После чего наступил очень странный, и, я бы сказал, извра-щенно-постыдный период. Корпорация спешила расторгнуть контракт с «Арабеллой». Все, что ей показалось ценным, сестра увезла в Америку. Все остальное была моя ответственность. Правда, пришел на помощь Тодт. «Майне тохтер, — сказал он, — моя дочь имеет магазин одежды сэконд хэнд. Поэтому, если вы не возражаете…» — «Да разумеется! — сказал я. — Зельбст-ферштендлих. Вот ключ!» Но у него был свой. Одна из копий. И они с его мюнхенской дочерью, должно быть, уже великовозрастной, освободили жилплощадь от того, что Летиция носила в Баварии — в полном диапазоне. Начиная от вышедших из моды по соображениям гуманности меховых шуб (вместо которых она носила утепленные плащи) до дамского белья, с предметами которого даже в страшном сне я не мог «при-снить» себе визуального столкновения. Вдруг мне попались бы грязные трусы? Нехорошие настроения по этому поводу выражала и Констанс, которую я перед визитом в «Арабеллу» клятвенно заверил, что от всего носильного квартира освобождена.
Это разные чувства — переступать порог дома только что умершего или уже похороненного. Я это почувствовал. На этот раз было легче. Только теперь в квартире был беспорядок, как после обыска. Причем, самого бесцеремонного — таким я представлял себе гэбэшный. Все было на полу. «Бля-я-ать…» — продвигался я, пиная и отбрасывая то, что попадалось под ногу. Дочь кадровика очистила встроенный шкаф в спальне, где висели голые вешалки, но могла бы заодно забрать и эту омерзительную шерсть, клубки которой подкатывались ко мне отовсюду, как живые. Спицы я ненавидел тоже.
Но книги — да. Сбылось то, что она повторяла не раз, впервые произнеся года три назад. Только как я их увезу?

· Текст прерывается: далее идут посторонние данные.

-- ==== Sys2Proof/Machine/Crypto.lean ====
section
/-! DEFINITION. Machine/Crypto.lean: the published algorithms the manual names (R59, R572 to R575,
R585): SHA-512, HMAC, HKDF-SHA-512 (RFC 5869), AES-256-GCM, X25519 (RFC 7748) and Ed25519
(RFC 8032). PRESUMED: the manual names them and does not spell them out (log entry 9). -/

namespace Sys2Proof.Machine

/-! ## SHA-512 -/

def mask64 : Nat := 2 ^ 64

def rotr64 (x n : Nat) : Nat := (x / 2 ^ n + x * 2 ^ (64 - n)) % mask64

/-- Integer cube root by bits. -/
def icbrtLoop : Nat → Nat → Nat → Nat
  | 0, _, r => r
  | k + 1, n, r =>
    let t := r + 2 ^ k
    icbrtLoop k n (if t * t * t ≤ n then t else r)

def primes80 : List Nat :=
  (upFrom 2 420).filter fun n => (upFrom 2 20).all fun d => n ≤ d || n % d != 0

/-- Round constants: fractional bits of the cube roots of the first 80 primes. -/
def shaK : List Nat := (primes80.take 80).map fun p => icbrtLoop 70 (p * 2 ^ 192) 0 % mask64

/-- Initial hash: fractional bits of the square roots of the first eight primes. -/
def shaH0 : List Nat := (primes80.take 8).map fun p => isqrtLoop 70 (p * 2 ^ 128) 0 % mask64

def beNat (l : List Byte) : Nat := l.foldl (fun a b => a * 256 + b.toNat) 0

def beBytes (n v : Nat) : List Byte := (leBytes n v).reverse

/-- A byte string cut into blocks of k bytes, by fuel. -/
def blocksOf : Nat → Nat → List Byte → List (List Byte)
  | 0, _, _ => []
  | f + 1, k, l => if l.isEmpty then [] else l.take k :: blocksOf f k (l.drop k)

/-- The message schedule, one word per step from a window of sixteen. -/
def shaSchedule : Nat → List Nat → List Nat
  | 0, _ => []
  | n + 1, w =>
    let w1 := w.getD 1 0
    let w14 := w.getD 14 0
    let s0 := rotr64 w1 1 ^^^ rotr64 w1 8 ^^^ (w1 / 2 ^ 7)
    let s1 := rotr64 w14 19 ^^^ rotr64 w14 61 ^^^ (w14 / 2 ^ 6)
    let x := (w.getD 0 0 + s0 + w.getD 9 0 + s1) % mask64
    w.getD 0 0 :: shaSchedule n (w.drop 1 ++ [x])

def shaRound (st : List Nat) (kw : Nat × Nat) : List Nat :=
  match st with
  | [a, b, c, d, e, f, g, h] =>
    let s1 := rotr64 e 14 ^^^ rotr64 e 18 ^^^ rotr64 e 41
    let ch := (e &&& f) ^^^ ((mask64 - 1 - e) &&& g)
    let t1 := h + s1 + ch + kw.1 + kw.2
    let s0 := rotr64 a 28 ^^^ rotr64 a 34 ^^^ rotr64 a 39
    let mj := (a &&& b) ^^^ (a &&& c) ^^^ (b &&& c)
    [(t1 + s0 + mj) % mask64, a, b, c, (d + t1) % mask64, e, f, g]
  | l => l

def shaBlock (h : List Nat) (blk : List Byte) : List Nat :=
  let w := (blocksOf 16 8 blk).map beNat
  let st := (shaK.zip (shaSchedule 80 w)).foldl shaRound h
  (h.zip st).map fun p => (p.1 + p.2) % mask64

def sha512 (m : List Byte) : List Byte :=
  let pad := (239 - m.length % 128) % 128
  let msg := m ++ [0x80#8] ++ zeros pad ++ beBytes 16 (8 * m.length)
  let h := (blocksOf (msg.length / 128 + 1) 128 msg).foldl shaBlock shaH0
  h.flatMap (beBytes 8)

def hmacSha512 (key msg : List Byte) : List Byte :=
  let k := fit 128 (if 128 < key.length then sha512 key else key)
  sha512 (k.map (· ^^^ 0x5C#8) ++ sha512 (k.map (· ^^^ 0x36#8) ++ msg))

/-- HKDF-SHA-512 with one output block (up to 64 bytes), all the manual uses. -/
def hkdf (salt ikm info : List Byte) (len : Nat) : List Byte :=
  let prk := hmacSha512 (if salt.isEmpty then zeros 64 else salt) ikm
  (hmacSha512 prk (info ++ [1#8])).take len

/-! ## AES-256-GCM -/

def xtime (a : Nat) : Nat := if a < 128 then 2 * a else (2 * a - 256) ^^^ 0x1B

/-- Product in GF(2^8). -/
def gfMulLoop : Nat → Nat → Nat → Nat → Nat
  | 0, _, _, acc => acc
  | k + 1, a, b, acc => gfMulLoop k (xtime a) (b / 2) (if b % 2 = 1 then acc ^^^ a else acc)

def gfMul (a b : Nat) : Nat := gfMulLoop 8 a b 0

/-- Inverse in GF(2^8): the 254th power. -/
def gfInv (a : Nat) : Nat :=
  let a2 := gfMul a a
  let a3 := gfMul a2 a
  let a6 := gfMul a3 a3
  let a12 := gfMul a6 a6
  let a15 := gfMul a12 a3
  let a30 := gfMul a15 a15
  let a60 := gfMul a30 a30
  let a120 := gfMul a60 a60
  let a126 := gfMul a120 a6
  let a127 := gfMul a126 a
  gfMul a127 a127

def rotl8 (x n : Nat) : Nat := (x * 2 ^ n + x / 2 ^ (8 - n)) % 256

def aesSub (a : Nat) : Nat :=
  let b := gfInv a
  b ^^^ rotl8 b 1 ^^^ rotl8 b 2 ^^^ rotl8 b 3 ^^^ rotl8 b 4 ^^^ 0x63

def aesSBox : List Nat := (List.range 256).map aesSub

def aesSubByte (a : Nat) : Nat := aesSBox.getD a 0

def xorL (a b : List Nat) : List Nat := (a.zip b).map fun p => p.1 ^^^ p.2

/-- Key schedule: 60 words of four bytes, newest first. -/
def aesExpandLoop : Nat → Nat → Nat → List (List Nat) → List (List Nat)
  | 0, _, _, ws => ws
  | n + 1, i, rcon, ws =>
    let t := ws.getD 0 []
    let u :=
      if i % 8 = 0 then
        xorL ((t.drop 1 ++ t.take 1).map aesSubByte) [rcon, 0, 0, 0]
      else if i % 8 = 4 then t.map aesSubByte
      else t
    aesExpandLoop n (i + 1) (if i % 8 = 0 then xtime rcon else rcon) (xorL (ws.getD 7 []) u :: ws)

def natBlocks : Nat → List Nat → List (List Nat)
  | 0, _ => []
  | f + 1, l => l.take 4 :: natBlocks f (l.drop 4)

/-- The fifteen round keys of 16 bytes. -/
def aesRoundKeys (key : List Byte) : List (List Nat) :=
  let ws := (aesExpandLoop 52 8 1 (natBlocks 8 (key.map (·.toNat))).reverse).reverse
  (List.range 15).map fun r => ((ws.drop (4 * r)).take 4).flatten

def aesShiftRows (s : List Nat) : List Nat :=
  (List.range 16).map fun i => s.getD ((i + 4 * (i % 4)) % 16) 0

def aesMixColumn (c : List Nat) : List Nat :=
  match c with
  | [a, b, d, e] =>
    [gfMul a 2 ^^^ gfMul b 3 ^^^ d ^^^ e, a ^^^ gfMul b 2 ^^^ gfMul d 3 ^^^ e,
     a ^^^ b ^^^ gfMul d 2 ^^^ gfMul e 3, gfMul a 3 ^^^ b ^^^ d ^^^ gfMul e 2]
  | l => l

def aesMix (s : List Nat) : List Nat := ((natBlocks 4 s).map aesMixColumn).flatten

def aesBlock (rk : List (List Nat)) (blk : List Byte) : List Byte :=
  let s0 := xorL (blk.map (·.toNat)) (rk.getD 0 [])
  let mid := (rk.drop 1).take 13
  let s := mid.foldl (fun s k => xorL (aesMix (aesShiftRows (s.map aesSubByte))) k) s0
  let out := xorL (aesShiftRows (s.map aesSubByte)) (rk.getD 14 [])
  out.map (BitVec.ofNat 8)

/-- Product in GCM's field, bit 0 the most significant of the block. -/
def ghashMulLoop : Nat → Nat → Nat → Nat → Nat
  | 0, _, _, z => z
  | k + 1, x, v, z =>
    ghashMulLoop k x (if v % 2 = 1 then v / 2 ^^^ (0xE1 * 2 ^ 120) else v / 2)
      (if bit x k then z ^^^ v else z)

def ghashMul (x h : Nat) : Nat := ghashMulLoop 128 x h 0

def pad16 (l : List Byte) : List Byte := l ++ zeros ((16 - l.length % 16) % 16)

def ghash (h : Nat) (aad ct : List Byte) : Nat :=
  let m := pad16 aad ++ pad16 ct ++ beBytes 8 (8 * aad.length) ++ beBytes 8 (8 * ct.length)
  (blocksOf (m.length / 16 + 1) 16 m).foldl (fun y b => ghashMul (y ^^^ beNat b) h) 0

def xorBytes (a b : List Byte) : List Byte := (a.zip b).map fun p => p.1 ^^^ p.2

/-- Counter-mode key stream XOR from counter 2. -/
def gcmCtr (rk : List (List Nat)) (nonce msg : List Byte) : List Byte :=
  let n := ceilDiv msg.length 16
  xorBytes msg ((List.range n).flatMap fun i => aesBlock rk (nonce ++ beBytes 4 (i + 2)))

def gcmTag (rk : List (List Nat)) (nonce aad ct : List Byte) : List Byte :=
  let h := beNat (aesBlock rk (zeros 16))
  xorBytes (beBytes 16 (ghash h aad ct)) (aesBlock rk (nonce ++ beBytes 4 1))

/-- AES-256-GCM: ciphertext and 16-byte tag. -/
def gcmSeal (key nonce aad pt : List Byte) : List Byte × List Byte :=
  let rk := aesRoundKeys key
  let ct := gcmCtr rk nonce pt
  (ct, gcmTag rk nonce aad ct)

/-- The plaintext, where the tag verifies. -/
def gcmOpen (key nonce aad ct tag : List Byte) : Option (List Byte) :=
  let rk := aesRoundKeys key
  if gcmTag rk nonce aad ct = tag then some (gcmCtr rk nonce ct) else none

/-! ## Curve25519 -/

def p25519 : Nat := 2 ^ 255 - 19

def fMul (a b : Nat) : Nat := a * b % p25519
def fAdd (a b : Nat) : Nat := (a + b) % p25519
def fSub (a b : Nat) : Nat := (a + p25519 - b % p25519) % p25519

/-- a^e, over the bits of e from bit k − 1 down. -/
def fPowLoop : Nat → Nat → Nat → Nat → Nat
  | 0, _, _, acc => acc
  | k + 1, a, e, acc => fPowLoop k a e (if bit e k then fMul (fMul acc acc) a else fMul acc acc)

def fPow (a e : Nat) : Nat := fPowLoop 255 a e 1
def fInv (a : Nat) : Nat := fPow a (p25519 - 2)

/-- One Montgomery ladder step on (x2, z2, x3, z3) (RFC 7748). -/
def ladderLoop : Nat → Nat → Nat → Nat × Nat × Nat × Nat → Nat × Nat × Nat × Nat
  | 0, _, _, st => st
  | n + 1, k, x1, (x2, z2, x3, z3) =>
    let sw := bit k n
    let (x2, z2, x3, z3) := if sw then (x3, z3, x2, z2) else (x2, z2, x3, z3)
    let a := fAdd x2 z2
    let aa := fMul a a
    let b := fSub x2 z2
    let bb := fMul b b
    let e := fSub aa bb
    let da := fMul (fSub x3 z3) a
    let cb := fMul (fAdd x3 z3) b
    let s := fAdd da cb
    let t := fSub da cb
    let r := (fMul aa bb, fMul e (fAdd aa (fMul 121665 e)), fMul s s, fMul x1 (fMul t t))
    let (y2, w2, y3, w3) := r
    ladderLoop n k x1 (if sw then (y3, w3, y2, w2) else (y2, w2, y3, w3))

def clamp25519 (l : List Byte) : Nat := leNat l % 2 ^ 254 / 8 * 8 + 2 ^ 254

def x25519 (scalar point : List Byte) : List Byte :=
  let u := leNat point % 2 ^ 255 % p25519
  let st := ladderLoop 255 (clamp25519 scalar) u (1, 0, u, 1)
  leBytes 32 (fMul st.1 (fInv st.2.1))

def x25519Base : List Byte := leBytes 32 9

/-! ## Ed25519, extended coordinates (X, Y, Z, T) -/

def edD : Nat := fMul (p25519 - 121665) (fInv 121666)
def edL : Nat := 2 ^ 252 + 27742317777372353535851937790883648493

abbrev EdPt := Nat × Nat × Nat × Nat

def edAdd : EdPt → EdPt → EdPt
  | (x1, y1, z1, t1), (x2, y2, z2, t2) =>
    let a := fMul (fSub y1 x1) (fSub y2 x2)
    let b := fMul (fAdd y1 x1) (fAdd y2 x2)
    let c := fMul (fMul 2 (fMul t1 t2)) edD
    let d := fMul 2 (fMul z1 z2)
    let e := fSub b a
    let f := fSub d c
    let g := fAdd d c
    let h := fAdd b a
    (fMul e f, fMul g h, fMul f g, fMul e h)

def edMulLoop : Nat → Nat → EdPt → EdPt → EdPt
  | 0, _, _, acc => acc
  | k + 1, s, p, acc =>
    let d := edAdd acc acc
    edMulLoop k s p (if bit s k then edAdd d p else d)

def edMul (s : Nat) (p : EdPt) : EdPt := edMulLoop 256 s p (0, 1, 1, 0)

/-- The x coordinate of a y with a given parity, where one exists. -/
def edRecoverX (y : Nat) (par : Bool) : Option Nat :=
  if p25519 ≤ y then none else
  let y2 := fMul y y
  let x2 := fMul (fSub y2 1) (fInv (fAdd (fMul edD y2) 1))
  if x2 = 0 then (if par then none else some 0) else
  let r := fPow x2 ((p25519 + 3) / 8)
  let x := if fMul r r = x2 then r else fMul r (fPow 2 ((p25519 - 1) / 4))
  if fMul x x ≠ x2 then none
  else some (if (x % 2 == 1) == par then x else p25519 - x)

def edDecode (l : List Byte) : Option EdPt :=
  let v := leNat l
  let y := v % 2 ^ 255
  match edRecoverX y (bit v 255) with
  | none => none
  | some x => some (x, y, 1, fMul x y)

def edEncode : EdPt → List Byte
  | (x, y, z, _) =>
    let zi := fInv z
    let ax := fMul x zi
    leBytes 32 (fMul y zi + (if ax % 2 = 1 then 2 ^ 255 else 0))

def edBase : EdPt :=
  let y := fMul 4 (fInv 5)
  let x := (edRecoverX y false).getD 0
  (x, y, 1, fMul x y)

def edPublic (secret : List Byte) : List Byte :=
  edEncode (edMul (clamp25519 ((sha512 secret).take 32)) edBase)

def edSign (secret msg : List Byte) : List Byte :=
  let h := sha512 secret
  let a := clamp25519 (h.take 32)
  let pub := edPublic secret
  let r := leNat (sha512 (h.drop 32 ++ msg)) % edL
  let rp := edEncode (edMul r edBase)
  let k := leNat (sha512 (rp ++ pub ++ msg)) % edL
  rp ++ leBytes 32 ((r + k * a) % edL)

/-- Signature verification (RFC 8032): S below L, and [S]B = R + [k]A as encodings. -/
def edVerify (pub msg sig : List Byte) : Bool :=
  let s := leNat ((sig.drop 32).take 32)
  match edDecode pub, edDecode (sig.take 32) with
  | some a, some r =>
    let k := leNat (sha512 (sig.take 32 ++ pub ++ msg)) % edL
    decide (sig.length = 64) && decide (pub.length = 32) && decide (s < edL) &&
      decide (edEncode (edMul s edBase) = edEncode (edAdd r (edMul k a)))
  | _, _ => false

/-- The bytes of a text. -/
def ascii (s : String) : List Byte := s.toList.map fun c => BitVec.ofNat 8 c.toNat

/-- CRC-64 over bytes, reflected, given its polynomial, initial value and final XOR. -/
def crcStep (poly : Nat) (c : Nat) : Nat → Nat
  | 0 => c
  | k + 1 => crcStep poly (if c % 2 = 1 then c / 2 ^^^ poly else c / 2) k

def crcReflected (poly init fin : Nat) (l : List Byte) : Nat :=
  (l.foldl (fun c b => crcStep poly (c ^^^ b.toNat) 8) init) ^^^ fin

end Sys2Proof.Machine
end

Спустившись на лифте, я обошел по периметру всю «Арабеллу», подбирая картонки, выставленные кое-где у дверей модных магазинов. Обращая на себя недоуменное внимание постояльцев, вернулся и стал освобождать полки, начиная с тяжелых книг в твердой обложке. Из биографии Никсона, которую тоже надо было брать, выпала книжечка, синесеребряная полиграфия которой показалась мне банковской. Так и есть. Сберкнижка. Морщинистость говорила о частоте вкладов, которые начались за десять лет до этого, собрав в итоге столь внушительную сумму, что мне оставалось только поразиться: как же Летиция об этом не вспомнила?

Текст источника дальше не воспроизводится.